→ What is being asked: Reproduce the entries below exactly, but only from the line containing "State), c.Valid →" to the line containing "nothing else. The", inclusive.

→ Data extract:
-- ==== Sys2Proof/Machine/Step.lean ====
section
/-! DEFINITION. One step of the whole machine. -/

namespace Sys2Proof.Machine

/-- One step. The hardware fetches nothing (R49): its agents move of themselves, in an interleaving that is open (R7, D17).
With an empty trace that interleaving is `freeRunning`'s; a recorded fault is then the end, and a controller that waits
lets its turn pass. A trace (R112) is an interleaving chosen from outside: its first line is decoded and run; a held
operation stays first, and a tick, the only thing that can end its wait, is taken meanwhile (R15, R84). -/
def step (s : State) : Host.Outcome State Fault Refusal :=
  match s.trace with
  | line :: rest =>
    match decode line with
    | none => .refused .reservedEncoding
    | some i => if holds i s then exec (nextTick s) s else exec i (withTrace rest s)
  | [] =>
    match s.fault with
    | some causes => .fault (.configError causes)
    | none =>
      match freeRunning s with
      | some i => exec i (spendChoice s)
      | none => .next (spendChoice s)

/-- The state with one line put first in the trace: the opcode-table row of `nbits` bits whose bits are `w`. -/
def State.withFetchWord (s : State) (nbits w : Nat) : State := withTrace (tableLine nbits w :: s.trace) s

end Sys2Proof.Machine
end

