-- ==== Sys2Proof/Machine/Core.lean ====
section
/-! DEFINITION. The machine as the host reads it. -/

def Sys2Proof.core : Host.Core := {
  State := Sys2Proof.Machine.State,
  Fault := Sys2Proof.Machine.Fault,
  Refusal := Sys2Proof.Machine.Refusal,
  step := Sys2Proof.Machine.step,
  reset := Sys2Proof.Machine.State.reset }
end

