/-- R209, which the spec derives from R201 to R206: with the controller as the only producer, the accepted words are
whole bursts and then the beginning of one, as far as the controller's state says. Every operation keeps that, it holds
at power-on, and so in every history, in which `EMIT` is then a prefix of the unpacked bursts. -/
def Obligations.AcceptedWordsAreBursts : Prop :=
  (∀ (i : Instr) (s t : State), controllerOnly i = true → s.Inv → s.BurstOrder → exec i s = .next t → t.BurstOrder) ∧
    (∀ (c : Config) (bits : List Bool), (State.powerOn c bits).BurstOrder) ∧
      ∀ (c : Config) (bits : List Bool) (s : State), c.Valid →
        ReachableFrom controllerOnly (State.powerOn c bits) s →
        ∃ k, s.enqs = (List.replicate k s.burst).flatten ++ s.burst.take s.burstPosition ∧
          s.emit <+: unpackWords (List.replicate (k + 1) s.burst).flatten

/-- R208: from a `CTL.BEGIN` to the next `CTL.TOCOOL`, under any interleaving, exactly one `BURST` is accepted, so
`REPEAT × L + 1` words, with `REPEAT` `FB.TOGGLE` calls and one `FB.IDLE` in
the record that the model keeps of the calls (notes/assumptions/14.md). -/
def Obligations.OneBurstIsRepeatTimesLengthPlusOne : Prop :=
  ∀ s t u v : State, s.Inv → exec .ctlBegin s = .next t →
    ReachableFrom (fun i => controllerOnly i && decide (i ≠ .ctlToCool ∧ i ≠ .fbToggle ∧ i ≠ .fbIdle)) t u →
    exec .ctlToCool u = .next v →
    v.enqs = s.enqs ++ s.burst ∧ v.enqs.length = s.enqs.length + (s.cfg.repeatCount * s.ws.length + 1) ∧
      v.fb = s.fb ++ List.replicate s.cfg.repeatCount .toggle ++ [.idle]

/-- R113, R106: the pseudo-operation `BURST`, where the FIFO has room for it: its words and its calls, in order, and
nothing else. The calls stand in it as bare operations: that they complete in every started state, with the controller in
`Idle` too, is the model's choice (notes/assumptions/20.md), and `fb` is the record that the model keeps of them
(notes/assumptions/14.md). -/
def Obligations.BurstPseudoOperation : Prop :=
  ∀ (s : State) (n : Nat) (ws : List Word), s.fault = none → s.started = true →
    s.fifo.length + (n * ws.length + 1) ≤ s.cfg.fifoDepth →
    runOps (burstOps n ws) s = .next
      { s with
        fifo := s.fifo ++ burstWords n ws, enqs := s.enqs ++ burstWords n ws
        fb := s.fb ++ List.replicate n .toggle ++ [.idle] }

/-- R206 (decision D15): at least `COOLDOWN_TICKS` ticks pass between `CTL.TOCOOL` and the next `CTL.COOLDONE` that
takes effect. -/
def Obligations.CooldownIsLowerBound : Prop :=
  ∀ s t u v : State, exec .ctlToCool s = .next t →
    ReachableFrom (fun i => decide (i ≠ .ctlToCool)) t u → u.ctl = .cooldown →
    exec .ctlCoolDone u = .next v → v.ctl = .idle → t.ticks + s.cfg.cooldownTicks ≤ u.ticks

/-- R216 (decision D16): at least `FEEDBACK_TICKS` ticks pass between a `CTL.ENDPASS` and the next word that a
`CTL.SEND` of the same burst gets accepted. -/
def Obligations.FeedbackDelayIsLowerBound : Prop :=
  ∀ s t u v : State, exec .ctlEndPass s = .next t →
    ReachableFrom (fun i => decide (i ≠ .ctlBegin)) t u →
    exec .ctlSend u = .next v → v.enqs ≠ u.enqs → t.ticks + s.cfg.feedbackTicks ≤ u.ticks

→ Result for this task:
      ∀ (c : Config) (bits : List Bool) (s : State), c.Valid →
        ReachableFrom controllerOnly (State.powerOn c bits) s →
        ∃ k, s.enqs = (List.replicate k s.burst).flatten ++ s.burst.take s.burstPosition ∧
          s.emit <+: unpackWords (List.replicate (k + 1) s.burst).flatten

/-- R208: from a `CTL.BEGIN` to the next `CTL.TOCOOL`, under any interleaving, exactly one `BURST` is accepted, so
`REPEAT × L + 1` words, with `REPEAT` `FB.TOGGLE` calls and one `FB.IDLE` in
the record that the model keeps of the calls (notes/assumptions/14.md). -/
def Obligations.OneBurstIsRepeatTimesLengthPlusOne : Prop :=
  ∀ s t u v : State, s.Inv → exec .ctlBegin s = .next t →
    ReachableFrom (fun i => controllerOnly i && decide (i ≠ .ctlToCool ∧ i ≠ .fbToggle ∧ i ≠ .fbIdle)) t u →
    exec .ctlToCool u = .next v →
    v.enqs = s.enqs ++ s.burst ∧ v.enqs.length = s.enqs.length + (s.cfg.repeatCount * s.ws.length + 1) ∧
      v.fb = s.fb ++ List.replicate s.cfg.repeatCount .toggle ++ [.idle]

/-- R113, R106: the pseudo-operation `BURST`, where the FIFO has room for it: its words and its calls, in order, and
nothing else. The calls stand in it as bare operations: that they complete in every started state, with the controller in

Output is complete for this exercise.